# My cutiepatootie!



## LittleLuxie (May 7, 2011)

I would like to share a little someone special with you  I finally found a chi puppy. It's been a long journey, looking at tons of puppies for a long time! (about 1 1/2 years!) 

You have no idea just how happy she makes me, without even have seen her in person! How can I love her so much without even knowing her!! :love10:

I owe it all to you chi people for educating me!

On the first pic she is exactly 4 weeks old and on the second exactly 5 weeks old, taken today!

I'm not sure what color she will be, if anyone knows please let me know! 

ETA: I can pick her up mid-October at 12 weeks!


----------



## jesuschick (Dec 5, 2010)

We all understand-we feel the same way about our babies! She is so fluffy and cute! She looks like a cream to me. Congrats! Hope the time goes fast until you are able to get her home!


----------



## pam6400 (Oct 5, 2008)

What a little fluff ball! She is adorable!


----------



## nabi (Nov 25, 2004)

congrats on finding such a beautiful baby...she is beyond cute...looks like a teeny-tiny polar bear cub with all that fluffy white fur.... I just want to pick her up and give her a kiss


----------



## CarrieAndCalista (Jul 22, 2011)

oh what a cute little fluffball!! Adorable! CONGRATULATIONS!


----------



## Rose of Love (Dec 1, 2010)

i hope that you can wait thjat long :lol: 
she looks cream to me
she is beyond cute... so fluffy!!!


----------



## GramToMax (Jun 8, 2011)

Wow, she is Gorgeous!!! Congratulations!


----------



## tulula's mum (Jan 4, 2010)

like a fluffy bear, very cute


----------



## Terri (Aug 21, 2009)

Beautiful baby congrats!!


----------



## efinishya (Nov 2, 2010)

Awww congratulation. She is very adorable.


----------



## TLI (Sep 3, 2008)

What a gorgeous little fluffy baby!!! Congrats!!! : )


----------



## elexis617 (Apr 14, 2008)

She has so much hair. What a cutie!!!


----------



## LittleLuxie (May 7, 2011)

Thank you everyone!! I'm beyond excited! I've sent every single person I know the pictures lol!

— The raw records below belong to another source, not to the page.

/-- Section 2.1: channel 4 does not exist in TC1; section 2.10: `errorStatus` 2 and the cursor at the record. -/
theorem test_silenceChannel_out_of_range :
    look (exec (.silenceChannel 4) (due [])) (fun e => (e.errorStatus, e.cursor, e.playbackState)) =
      some (2, 0, stopped) := by decide

/-- Section 2.5: at speed 150, `ScaleDelay(300) = 200`. -/
theorem test_advanceTime : look (exec (.advanceTime 300)
      { due [] with eng := (due []).eng.writeSpeed 150 }) (fun e => (e.eventDelay, e.cursor)) = some (200, 3) := by
  decide

/-- Section 2.5: the largest delay, and a truncated scale. -/
theorem test_scaleDelay_edges : scaleDelay (speedScaleFor 1) 65535 = 6553500 ∧ scaleDelay (speedScaleFor 1000) 5 = 0 ∧
    scaleDelay (speedScaleFor 7) 100 = 1429 ∧ scaleDelay (speedScaleFor 200) 5 = 3 := by decide

/-- Section 2.6, on channel 0. -/
theorem test_endOfScore : look (exec .endOfScore (due [])) (fun e =>
      (e.chans[0]?, e.timerArmed, e.playbackState, e.errorStatus, e.cursor)) =
    some (some (chan false 4 2 false), false, stopped, 0, 1) := by decide

/-- Section 2.10: a reserved opcode. -/
theorem test_reserved : look (exec (.reservedLow 0x10) (due [])) (fun e =>
      (e.chans[0]?, e.timerArmed, e.playbackState, e.errorStatus, e.cursor)) =
    some (some (chan false 4 2 false), false, stopped, 2, 0) := by decide

/-! ### Ticks -/

/-- Section 2.7: toggle and reload on 0, count down on 1. -/
theorem test_service : (chan true 4 1 false).service = chan true 4 4 true ∧
    (chan true 4 2 true).service = chan true 4 1 true ∧ (chan true 1 1 false).service = chan true 1 1 true ∧
    (chan false 4 2 false).service = chan false 4 2 false ∧
    (chan true 4294967295 1 false).service = chan true 4294967295 4294967295 true := by decide

/-- Section 2.7, last row. -/
theorem test_service_overdue : faults (step (playingAt (chan true 4 0 false) Channel.reset [] 0 0)) = true := by decide

/-- Section 2.10: `00 00 00 04` leaves channel 0 at `0, 5, 5` and the cursor at 2. -/
theorem test_tick_good_then_bad :
    look (step (playingAt Channel.reset Channel.reset [0x00, 0x00, 0x00, 0x04] 0 0)) (fun e =>
      (e.chans[0]?, e.cursor, e.errorStatus)) = some (some (chan false 5 5 false), 2, 2) := by decide

/-- P2, Tick 7: service, then a re-pitch in the same Tick. -/
theorem test_tick_service_before_decode :
    look (step (playingAt (chan true 5 5 true) (chan true 2 1 false)
      [0x00, 0x00, 0x01, 0x03, 0xF0, 0x06, 0x00, 0x00, 0x02, 0xF0, 0x03, 0x00, 0x81, 0x80, 0xFF] 7 1))
      (fun e => (e.chans.take 2, e.eventDelay, e.cursor)) =
    some ([chan true 3 3 true, chan true 2 2 true], 3, 12) := by decide

/-- P6: a zero delay goes on to the next record in the same Tick. -/
theorem test_tick_zero_delay : look (step (playingAt Channel.reset Channel.reset [0xF0, 0x00, 0x00, 0xFF] 0 0))
    (fun e => (e.playbackState, e.cursor, e.errorStatus)) = some (stopped, 4, 0) := by decide

/-- MAX_RECORDS_PER_TICK (R193): two records in a Tick are refused where one is allowed. -/
theorem test_tick_overrun : look (tick { due [0x80, 0xFF] with cfg := { tc1 with maxRecordsPerTick := some 1 } })
    (fun e => e.cursor) = none ∧
    look (tick { due [0x80, 0xFF] with cfg := { tc1 with maxRecordsPerTick := some 2 } })
      (fun e => e.cursor) = some 2 := by decide

/-! ### Host operations (section 2.9) -/

theorem test_playScore : look (hostOp (.playScore (some [0xFF])) (State.resetWith tc1)) (fun e =>
      (e.playbackState, e.timerArmed, e.cursor, e.memRead 0)) = some (playing, true, 0, some 0xFF) ∧
    answerOf (hostOp (.playScore none) (State.resetWith tc1)) = some (.code .configError) ∧
    answerOf (hostOp (.playScore none) demo) = some (.code .concurrentStartError) := by decide

theorem test_stopScore : look (hostOp .stopScore demo) (fun e => (e.chans[0]?, e.playbackState, e.cursor)) =
    some (some (chan false 4 4 false), stopped, 0) ∧
    look (hostOp .stopScore (State.resetWith tc1)) (fun e => e.playbackState) = some idle := by decide

theorem test_setSpeed : look (hostOp (.setSpeed 200) demo) (fun e => (e.speedScale, e.eventDelay)) = some (32768, 6) ∧
    look (hostOp (.setSpeed 1000) demo) (fun e => (e.speedPercent, e.speedScale)) = some (1000, 6553) ∧
    answerOf (hostOp (.setSpeed 1001) demo) = some (.code .configError) := by decide

theorem test_reads : answerOf (hostOp .isPlaying demo) = some (.playingFlag true) ∧
    answerOf (hostOp .status demo.raiseDecodeError) = some (.statusValue 2) := by decide

theorem test_teardown : look (hostOp .teardown demo) (fun e => (e.playbackState, e.timerArmed, e.chans[0]?)) =
    some (idle, false, some (chan false 4 4 false)) := by decide

/-- Section 2.2's illustration: A4 (440 Hz) at 20000 Hz has half-period 23 (R111). -/
theorem test_periodEntry : periodEntry 20000 440 1 = 23 ∧ periodEntry 20000 880 1 = 11 := by decide

/-! ### The first instruction after reset: the next step decodes the placed record (log 6) -/

theorem test_place_setChannelPitch : look (step (State.reset.withFetchWord 16 0x0201)) (fun e =>
    (e.chans[1]?, e.eventDelay, e.cursor)) = some (some (chan true 3 3 false), 65535, 5) := by decide

theorem test_place_others :
    look (step (State.reset.withFetchWord 8 0x80)) (fun e => (e.errorStatus, e.cursor)) = some (0, 4) ∧
    look (step (State.reset.withFetchWord 24 0x0007F0)) (fun e => (e.eventDelay, e.cursor)) = some (7, 3) ∧
    look (step (State.reset.withFetchWord 8 0xFF)) (fun e => (e.errorStatus, e.cursor)) = some (0, 1) ∧
    look (step (State.reset.withFetchWord 8 0x10)) (fun e => (e.errorStatus, e.cursor)) = some (2, 0) := by decide

/-! ### Witnesses: for every statement with hypotheses, a state and operands that meet them together -/

theorem witness_RecordLengthIsGivenByFirstByte :
    (recordLength 0x0F = some 2 ∧ recordLength 0x00 = some 2 ∧ recordLength 0x80 = some 1 ∧ recordLength 0x8F = some 1 ∧
      recordLength 0x10 = none ∧ recordLength 0x7F = none ∧ recordLength 0x90 = none ∧ recordLength 0xEF = none ∧
      recordLength 0xF1 = none ∧ recordLength 0xFE = none) ∧
    recordLength 0xF0#8 = some 3 ∧ decode [0xF0#8, 1, 0, 9] = .ok (.advanceTime 1, [9]) ∧
    recordLength 0xFF#8 = some 1 ∧ decode [0xFF#8, 9] = .ok (.endOfScore, [9]) :=
  ⟨by decide, rfl, rfl, rfl, rfl⟩

theorem witness_DecodeOfEncodeIsIdentity : Instr.encodable (.reservedLow 0x10) = true ∧
    Instr.encodable (.reservedLow 0x7F) = true ∧ Instr.encodable (.reservedMid 0x90) = true ∧
    Instr.encodable (.reservedMid 0xEF) = true ∧ Instr.encodable (.reservedHigh 0xF1) = true ∧
    Instr.encodable (.reservedHigh 0xFE) = true ∧ Instr.encodable (.setChannelPitch 15 255) = true := by decide

theorem witness_EncodeOfDecodeIsIdentity : decode [0x03#8, 0x45, 0x80] = .ok (.setChannelPitch 3 0x45, [0x80]) := rfl

theorem witness_ScoreReadsBackTheBufferOfPlayScore :
    ((State.resetWith tc1).eng.isPlaying = false ∧
      ∃ t, hostOp (.playScore (some [0, 0xFF])) (State.resetWith tc1) = .next t) ∧
    (demo.eng.playbackState = playing ∧ ∃ t, step demo = .next t) ∧
    (due []).eng.scoreLen ≤ 0 ∧ 0 = (due []).eng.cursor ∧
    ((due [0xF0, 1]).eng.scoreLen ≤ 2 ∧ (due [0xF0, 1]).eng.memRead (due [0xF0, 1]).eng.cursor = some 0xF0 ∧
      recordLength 0xF0 = some 3 ∧ (due [0xF0, 1]).eng.cursor < 2 ∧ 2 < (due [0xF0, 1]).eng.cursor + 3) :=
  ⟨⟨rfl, _, rfl⟩, ⟨by decide, _, rfl⟩, by decide⟩

theorem witness_TruncatedOrUnterminatedScoreRaisesDecodeError :
    (due []).eng.scoreLen ≤ (due []).eng.cursor ∧
    ((due [0x00]).eng.memRead 0 = some 0 ∧ recordLength 0 = some 2 ∧ (due [0x00]).eng.scoreLen < 0 + 2) ∧
    ((due [0xF0]).eng.memRead 0 = some 0xF0 ∧ recordLength 0xF0 = some 3 ∧ (due [0xF0]).eng.scoreLen < 0 + 3) ∧
    ((due [0xF0, 1]).eng.memRead 0 = some 0xF0 ∧ (due [0xF0, 1]).eng.scoreLen < 0 + 3) := by decide

theorem witness_UnterminatedScore : decode (due [0x80]).eng.recordBytes = .ok (.silenceChannel 0, []) ∧
    Instr.legal (due [0x80]).cfg (.silenceChannel 0) = true ∧
    ∃ t, exec (.silenceChannel 0) (due [0x80]) = .next t ∧ t.eng.scoreLen ≤ t.eng.cursor ∧
      recordEndsLoop (.silenceChannel 0) t = false := ⟨rfl, rfl, _, rfl, by decide, rfl⟩

theorem witness_CommandsLeaveScoreTempoAndConfiguration : ∃ t, exec (.silenceChannel 0) demo = .next t := ⟨_, rfl⟩

theorem witness_SetChannelPitchStartsToneOnItsChannelAlone :
    (3#4).toNat < demo.cfg.maxChans ∧ demo.cfg.periodTable[(3#8).toNat]? = some 2 ∧
      demo.eng.chans[3]? = some Channel.reset := by decide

She really is a little fluffy one, isn't she? She's going to be soooo hairy LOL!!!


----------



## foggy (Oct 12, 2009)

She's adorable!! Congrats!!


----------



## SuperMomX4 (Jun 15, 2011)

She is adorable! I hope the wait goes by quick for you.


----------



## bayoumah (Nov 30, 2010)

hi what a little sweetheart whow shes cute


----------



## roguethunder (Aug 5, 2011)

Just be glad she was honorable enough to let you know she is a poodle mix. If you want a pure breed chihuahua, hold out for what you want. I was lucky getting a pure breed from a rescue. I have had my heart set on a tiny pure breed chi, for about 4 years, when I found Tinkerbelle. Do NOT let anyone bully you into something, you do not necessary want. Please don't leave the forum. A lot of good knowledge here. That little teddy bear will be an easy one to place.


----------



## Nohauk (Sep 6, 2011)

All I can say is OMG!!! she is soooooooooooooooooooooooo beautiful!!!!!!!!!!


----------



## 2Cheese (Feb 21, 2010)

OMG!!! She is adorable!!! She actually looks like my Maltese did as a baby.


----------



## seagl07 (Aug 3, 2011)

Congrats hope time passes sooooo fast for u and she is darling


----------



## vicsta55 (Apr 20, 2011)

OMG, She is beautiful! I got Sparkles sight unseen and she is my best friend!


----------



## lorri (Dec 5, 2009)

_shes gorgeous, what lovely fluffy coat she has,_


----------



## tonya_bella (Mar 30, 2011)

she's gorgeous,the first pic she looks like a little teddy bear <3


----------



## guccigrande (Apr 17, 2011)

Congratulations! Not long left to go now 
She is super fluffy and cute. I think she will be cream or white and cream like my prada


----------



## 23083 (Sep 22, 2011)

Oh how beautiful! when do you get her?? Congrats...


----------